Some form of distinction must be made between the selection of query
terms to expand, If two unrelated query terms is expanded this
will lead to relevant results being missed out.
Current
query expansion techniques look at textual similarity, number of
keywords and whether the entire query is expanded or individual terms
expanded in totality. There is also the need to consider if expansion
is performed semantically. Currently, conceptual and contextual
similarities is used, however since semantic expansion is rarely
researched, we are unable to conclude as to which of the three
techniques will perform better. In the next section search history will be examined. Search History Usage
of search history requires a tool to collect information from the user,
in work by Speretta and Gauch (2005), Google Wrapper is used.
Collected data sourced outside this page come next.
@[simp] theorem State.tellSchedule_time (p : PartState) (s : State) : (s.tellSchedule p).time = s.time := rfl
@[simp] theorem State.tellSchedule_control (p : PartState) (s : State) : (s.tellSchedule p).control = s.control := rfl
@[simp] theorem State.tellSchedule_intake (p : PartState) (s : State) : (s.tellSchedule p).intake = s.intake := rfl
@[simp] theorem State.tellSchedule_engine (p : PartState) (s : State) : (s.tellSchedule p).engine = s.engine := rfl
@[simp] theorem State.tellSchedule_sched (p : PartState) (s : State) : (s.tellSchedule p).sched = s.sched := rfl
@[simp] theorem State.tellSchedule_assoc (p : PartState) (s : State) : (s.tellSchedule p).assoc = s.assoc := rfl
@[simp] theorem State.tellSchedule_clip (p : PartState) (s : State) : (s.tellSchedule p).clip = s.clip := rfl
@[simp] theorem State.tellSchedule_guard (p : PartState) (s : State) : (s.tellSchedule p).guard = s.guard := rfl
@[simp] theorem State.tellSchedule_report (p : PartState) (s : State) : (s.tellSchedule p).report = s.report := rfl
@[simp] theorem State.tellSchedule_status (p : PartState) (s : State) : (s.tellSchedule p).status = s.status := rfl
@[simp] theorem State.tellSchedule_tallies (p : PartState) (s : State) : (s.tellSchedule p).tallies = s.tallies := rfl
@[simp] theorem State.tellSchedule_attend (p : PartState) (s : State) : (s.tellSchedule p).attend = s.attend := rfl
@[simp] theorem State.tellSchedule_wires (p : PartState) (s : State) : (s.tellSchedule p).wires = { s.wires with sched := s.wires.sched ++ [SchedMsg.part p] } := rfl
@[simp] theorem State.tellSchedule_draws (p : PartState) (s : State) : (s.tellSchedule p).draws = s.draws := rfl
@[simp] theorem State.tellSchedule_pending (p : PartState) (s : State) : (s.tellSchedule p).pending = s.pending := rfl
@[simp] theorem State.tellSchedule_gen (p : PartState) (s : State) : (s.tellSchedule p).gen = s.gen := rfl
@[simp] theorem State.tellSchedule_mask (p : PartState) (s : State) : (s.tellSchedule p).mask = s.mask := rfl
@[simp] theorem State.tellSchedule_now (p : PartState) (s : State) : (s.tellSchedule p).now = s.now := rfl

@[simp] theorem State.askRewrite_time (s : State) : (s.askRewrite).time = s.time := rfl
@[simp] theorem State.askRewrite_control (s : State) : (s.askRewrite).control = s.control := rfl
@[simp] theorem State.askRewrite_intake (s : State) : (s.askRewrite).intake = s.intake := rfl
@[simp] theorem State.askRewrite_engine (s : State) : (s.askRewrite).engine = s.engine := rfl
@[simp] theorem State.askRewrite_sched (s : State) : (s.askRewrite).sched = s.sched := rfl
@[simp] theorem State.askRewrite_assoc (s : State) : (s.askRewrite).assoc = s.assoc := rfl
@[simp] theorem State.askRewrite_clip (s : State) : (s.askRewrite).clip = s.clip := rfl
@[simp] theorem State.askRewrite_guard (s : State) : (s.askRewrite).guard = s.guard := rfl
@[simp] theorem State.askRewrite_report (s : State) : (s.askRewrite).report = s.report := rfl
@[simp] theorem State.askRewrite_status (s : State) : (s.askRewrite).status = { s.status with rewrite := true } := rfl
@[simp] theorem State.askRewrite_tallies (s : State) : (s.askRewrite).tallies = s.tallies := rfl
@[simp] theorem State.askRewrite_attend (s : State) : (s.askRewrite).attend = s.attend := rfl
@[simp] theorem State.askRewrite_wires (s : State) : (s.askRewrite).wires = s.wires := rfl
@[simp] theorem State.askRewrite_draws (s : State) : (s.askRewrite).draws = s.draws := rfl
@[simp] theorem State.askRewrite_pending (s : State) : (s.askRewrite).pending = s.pending := rfl
@[simp] theorem State.askRewrite_gen (s : State) : (s.askRewrite).gen = s.gen := rfl
@[simp] theorem State.askRewrite_mask (s : State) : (s.askRewrite).mask = s.mask := rfl
@[simp] theorem State.askRewrite_now (s : State) : (s.askRewrite).now = s.now := rfl

@[simp] theorem State.putResult_time (r : Result) (s : State) : (s.putResult r).time = s.time := rfl
@[simp] theorem State.putResult_control (r : Result) (s : State) : (s.putResult r).control = s.control := rfl
@[simp] theorem State.putResult_intake (r : Result) (s : State) : (s.putResult r).intake = s.intake := rfl
@[simp] theorem State.putResult_engine (r : Result) (s : State) : (s.putResult r).engine = s.engine := rfl
@[simp] theorem State.putResult_sched (r : Result) (s : State) : (s.putResult r).sched = s.sched := rfl
@[simp] theorem State.putResult_assoc (r : Result) (s : State) : (s.putResult r).assoc = s.assoc := rfl
@[simp] theorem State.putResult_clip (r : Result) (s : State) : (s.putResult r).clip = s.clip := rfl
@[simp] theorem State.putResult_guard (r : Result) (s : State) : (s.putResult r).guard = s.guard := rfl
@[simp] theorem State.putResult_report (r : Result) (s : State) : (s.putResult r).report = s.report := rfl
@[simp] theorem State.putResult_status (r : Result) (s : State) : (s.putResult r).status = { s.status with result := some r } := rfl
@[simp] theorem State.putResult_tallies (r : Result) (s : State) : (s.putResult r).tallies = s.tallies := rfl
@[simp] theorem State.putResult_attend (r : Result) (s : State) : (s.putResult r).attend = s.attend := rfl
@[simp] theorem State.putResult_wires (r : Result) (s : State) : (s.putResult r).wires = s.wires := rfl
@[simp] theorem State.putResult_draws (r : Result) (s : State) : (s.putResult r).draws = s.draws := rfl
@[simp] theorem State.putResult_pending (r : Result) (s : State) : (s.putResult r).pending = s.pending := rfl
@[simp] theorem State.putResult_gen (r : Result) (s : State) : (s.putResult r).gen = s.gen := rfl
@[simp] theorem State.putResult_mask (r : Result) (s : State) : (s.putResult r).mask = s.mask := rfl
@[simp] theorem State.putResult_now (r : Result) (s : State) : (s.putResult r).now = s.now := rfl

@[simp] theorem State.settle_time (s : State) : (s.settle).time = s.time := rfl
@[simp] theorem State.settle_control (s : State) : (s.settle).control = s.control := rfl
@[simp] theorem State.settle_intake (s : State) : (s.settle).intake = s.intake := rfl
@[simp] theorem State.settle_engine (s : State) : (s.settle).engine = s.engine := rfl
@[simp] theorem State.settle_sched (s : State) : (s.settle).sched = s.sched := rfl
@[simp] theorem State.settle_assoc (s : State) : (s.settle).assoc = s.assoc := rfl
@[simp] theorem State.settle_clip (s : State) : (s.settle).clip = s.clip := rfl
@[simp] theorem State.settle_guard (s : State) : (s.settle).guard = s.guard := rfl
@[simp] theorem State.settle_report (s : State) : (s.settle).report = s.report := rfl
@[simp] theorem State.settle_status (s : State) : (s.settle).status = s.status.choose := rfl
@[simp] theorem State.settle_tallies (s : State) : (s.settle).tallies = s.tallies := rfl
@[simp] theorem State.settle_attend (s : State) : (s.settle).attend = s.attend := rfl
@[simp] theorem State.settle_wires (s : State) : (s.settle).wires = s.wires := rfl
@[simp] theorem State.settle_draws (s : State) : (s.settle).draws = s.draws := rfl
@[simp] theorem State.settle_pending (s : State) : (s.settle).pending = s.pending := rfl
@[simp] theorem State.settle_gen (s : State) : (s.settle).gen = s.gen := rfl
@[simp] theorem State.settle_mask (s : State) : (s.settle).mask = s.mask := rfl
@[simp] theorem State.settle_now (s : State) : (s.settle).now = s.now := rfl

@[simp] theorem State.maskChanged_time (s : State) : (s.maskChanged).time = s.time := rfl
@[simp] theorem State.maskChanged_control (s : State) : (s.maskChanged).control = s.control := rfl
@[simp] theorem State.maskChanged_intake (s : State) : (s.maskChanged).intake = s.intake := rfl
@[simp] theorem State.maskChanged_engine (s : State) : (s.maskChanged).engine = s.engine := rfl
@[simp] theorem State.maskChanged_sched (s : State) : (s.maskChanged).sched = s.sched := rfl
@[simp] theorem State.maskChanged_assoc (s : State) : (s.maskChanged).assoc = s.assoc := rfl
@[simp] theorem State.maskChanged_clip (s : State) : (s.maskChanged).clip = s.clip := rfl
@[simp] theorem State.maskChanged_guard (s : State) : (s.maskChanged).guard = s.guard := rfl
@[simp] theorem State.maskChanged_report (s : State) : (s.maskChanged).report = s.report := rfl
@[simp] theorem State.maskChanged_status (s : State) : (s.maskChanged).status = { s.status with irq := irqLevel s.status.pending s.mask, rewrite := true } := rfl
@[simp] theorem State.maskChanged_tallies (s : State) : (s.maskChanged).tallies = s.tallies := rfl
@[simp] theorem State.maskChanged_attend (s : State) : (s.maskChanged).attend = s.attend := rfl
@[simp] theorem State.maskChanged_wires (s : State) : (s.maskChanged).wires = s.wires := rfl
@[simp] theorem State.maskChanged_draws (s : State) : (s.maskChanged).draws = s.draws := rfl
@[simp] theorem State.maskChanged_pending (s : State) : (s.maskChanged).pending = s.pending := rfl
@[simp] theorem State.maskChanged_gen (s : State) : (s.maskChanged).gen = s.gen := rfl
@[simp] theorem State.maskChanged_mask (s : State) : (s.maskChanged).mask = s.mask := rfl
@[simp] theorem State.maskChanged_now (s : State) : (s.maskChanged).now = s.now := rfl

@[simp] theorem State.countBy_time (t : Tally) (k : Nat) (s : State) : (s.countBy t k).time = s.time := rfl
@[simp] theorem State.countBy_control (t : Tally) (k : Nat) (s : State) : (s.countBy t k).control = s.control := rfl
@[simp] theorem State.countBy_intake (t : Tally) (k : Nat) (s : State) : (s.countBy t k).intake = s.intake := rfl
@[simp] theorem State.countBy_engine (t : Tally) (k : Nat) (s : State) : (s.countBy t k).engine = s.engine := rfl
@[simp] theorem State.countBy_sched (t : Tally) (k : Nat) (s : State) : (s.countBy t k).sched = s.sched := rfl
@[simp] theorem State.countBy_assoc (t : Tally) (k : Nat) (s : State) : (s.countBy t k).assoc = s.assoc := rfl
@[simp] theorem State.countBy_clip (t : Tally) (k : Nat) (s : State) : (s.countBy t k).clip = s.clip := rfl
@[simp] theorem State.countBy_guard (t : Tally) (k : Nat) (s : State) : (s.countBy t k).guard = s.guard := rfl
@[simp] theorem State.countBy_report (t : Tally) (k : Nat) (s : State) : (s.countBy t k).report = s.report := rfl
@[simp] theorem State.countBy_status (t : Tally) (k : Nat) (s : State) : (s.countBy t k).status = s.status := rfl
@[simp] theorem State.countBy_tallies (t : Tally) (k : Nat) (s : State) : (s.countBy t k).tallies = { s.tallies with global := s.tallies.global.modify t.slot (saturate k) } := rfl
@[simp] theorem State.countBy_attend (t : Tally) (k : Nat) (s : State) : (s.countBy t k).attend = s.attend := rfl
@[simp] theorem State.countBy_wires (t : Tally) (k : Nat) (s : State) : (s.countBy t k).wires = s.wires := rfl
@[simp] theorem State.countBy_draws (t : Tally) (k : Nat) (s : State) : (s.countBy t k).draws = s.draws := rfl
@[simp] theorem State.countBy_pending (t : Tally) (k : Nat) (s : State) : (s.countBy t k).pending = s.pending := rfl
@[simp] theorem State.countBy_gen (t : Tally) (k : Nat) (s : State) : (s.countBy t k).gen = s.gen := rfl
@[simp] theorem State.countBy_mask (t : Tally) (k : Nat) (s : State) : (s.countBy t k).mask = s.mask := rfl
@[simp] theorem State.countBy_now (t : Tally) (k : Nat) (s : State) : (s.countBy t k).now = s.now := rfl

@[simp] theorem State.count_time (t : Tally) (s : State) : (s.count t).time = s.time := rfl
@[simp] theorem State.count_control (t : Tally) (s : State) : (s.count t).control = s.control := rfl
@[simp] theorem State.count_intake (t : Tally) (s : State) : (s.count t).intake = s.intake := rfl
@[simp] theorem State.count_engine (t : Tally) (s : State) : (s.count t).engine = s.engine := rfl
@[simp] theorem State.count_sched (t : Tally) (s : State) : (s.count t).sched = s.sched := rfl
@[simp] theorem State.count_assoc (t : Tally) (s : State) : (s.count t).assoc = s.assoc := rfl
@[simp] theorem State.count_clip (t : Tally) (s : State) : (s.count t).clip = s.clip := rfl
@[simp] theorem State.count_guard (t : Tally) (s : State) : (s.count t).guard = s.guard := rfl
@[simp] theorem State.count_report (t : Tally) (s : State) : (s.count t).report = s.report := rfl
@[simp] theorem State.count_status (t : Tally) (s : State) : (s.count t).status = s.status := rfl
@[simp] theorem State.count_tallies (t : Tally) (s : State) : (s.count t).tallies = { s.tallies with global := s.tallies.global.modify t.slot (saturate 1) } := rfl
@[simp] theorem State.count_attend (t : Tally) (s : State) : (s.count t).attend = s.attend := rfl
@[simp] theorem State.count_wires (t : Tally) (s : State) : (s.count t).wires = s.wires := rfl
@[simp] theorem State.count_draws (t : Tally) (s : State) : (s.count t).draws = s.draws := rfl
@[simp] theorem State.count_pending (t : Tally) (s : State) : (s.count t).pending = s.pending := rfl
@[simp] theorem State.count_gen (t : Tally) (s : State) : (s.count t).gen = s.gen := rfl
@[simp] theorem State.count_mask (t : Tally) (s : State) : (s.count t).mask = s.mask := rfl
@[simp] theorem State.count_now (t : Tally) (s : State) : (s.count t).now = s.now := rfl

@[simp] theorem State.countStation_time (n : Nat) (f : StationTallies → StationTallies) (s : State) : (s.countStation n f).time = s.time := rfl
@[simp] theorem State.countStation_control (n : Nat) (f : StationTallies → StationTallies) (s : State) : (s.countStation n f).control = s.control := rfl
@[simp] theorem State.countStation_intake (n : Nat) (f : StationTallies → StationTallies) (s : State) : (s.countStation n f).intake = s.intake := rfl
@[simp] theorem State.countStation_engine (n : Nat) (f : StationTallies → StationTallies) (s : State) : (s.countStation n f).engine = s.engine := rfl
@[simp] theorem State.countStation_sched (n : Nat) (f : StationTallies → StationTallies) (s : State) : (s.countStation n f).sched = s.sched := rfl
@[simp] theorem State.countStation_assoc (n : Nat) (f : StationTallies → StationTallies) (s : State) : (s.countStation n f).assoc = s.assoc := rfl
@[simp] theorem State.countStation_clip (n : Nat) (f : StationTallies → StationTallies) (s : State) : (s.countStation n f).clip = s.clip := rfl
@[simp] theorem State.countStation_guard (n : Nat) (f : StationTallies → StationTallies) (s : State) : (s.countStation n f).guard = s.guard := rfl
@[simp] theorem State.countStation_report (n : Nat) (f : StationTallies → StationTallies) (s : State) : (s.countStation n f).report = s.report := rfl
@[simp] theorem State.countStation_status (n : Nat) (f : StationTallies → StationTallies) (s : State) : (s.countStation n f).status = s.status := rfl
@[simp] theorem State.countStation_tallies (n : Nat) (f : StationTallies → StationTallies) (s : State) : (s.countStation n f).tallies = { s.tallies with stations := s.tallies.stations.modify n f } := rfl
@[simp] theorem State.countStation_attend (n : Nat) (f : StationTallies → StationTallies) (s : State) : (s.countStation n f).attend = s.attend := rfl
@[simp] theorem State.countStation_wires (n : Nat) (f : StationTallies → StationTallies) (s : State) : (s.countStation n f).wires = s.wires := rfl
@[simp] theorem State.countStation_draws (n : Nat) (f : StationTallies → StationTallies) (s : State) : (s.countStation n f).draws = s.draws := rfl
@[simp] theorem State.countStation_pending (n : Nat) (f : StationTallies → StationTallies) (s : State) : (s.countStation n f).pending = s.pending := rfl
@[simp] theorem State.countStation_gen (n : Nat) (f : StationTallies → StationTallies) (s : State) : (s.countStation n f).gen = s.gen := rfl
@[simp] theorem State.countStation_mask (n : Nat) (f : StationTallies → StationTallies) (s : State) : (s.countStation n f).mask = s.mask := rfl
@[simp] theorem State.countStation_now (n : Nat) (f : StationTallies → StationTallies) (s : State) : (s.countStation n f).now = s.now := rfl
User browsing history is seen as a source of information that can be
used to narrow down the users’ interest and search goal.
However,
merely collecting the search history without organisation and
categorization is not beneficial to the overall results presentation. A
method is needed to decide what needs to be collected and where to
place this collection. Speretta and Gauch (2005) state, semantics and
ontology can be used to organise the search history automatically. In
work done by Kim and Chan (2003) browsing history is organised into
clusters to create user interest hierarch. Web pages collected is
organised into clusters, when a user visits a page it is taken as an
indication of interest. This technique of measuring interest is
error nous. Visiting a page is also an indication of disinterest.
Verification method is necessary to quantify if a page is of interest
to the user. An extension to this idea is implemented by Chan (1999)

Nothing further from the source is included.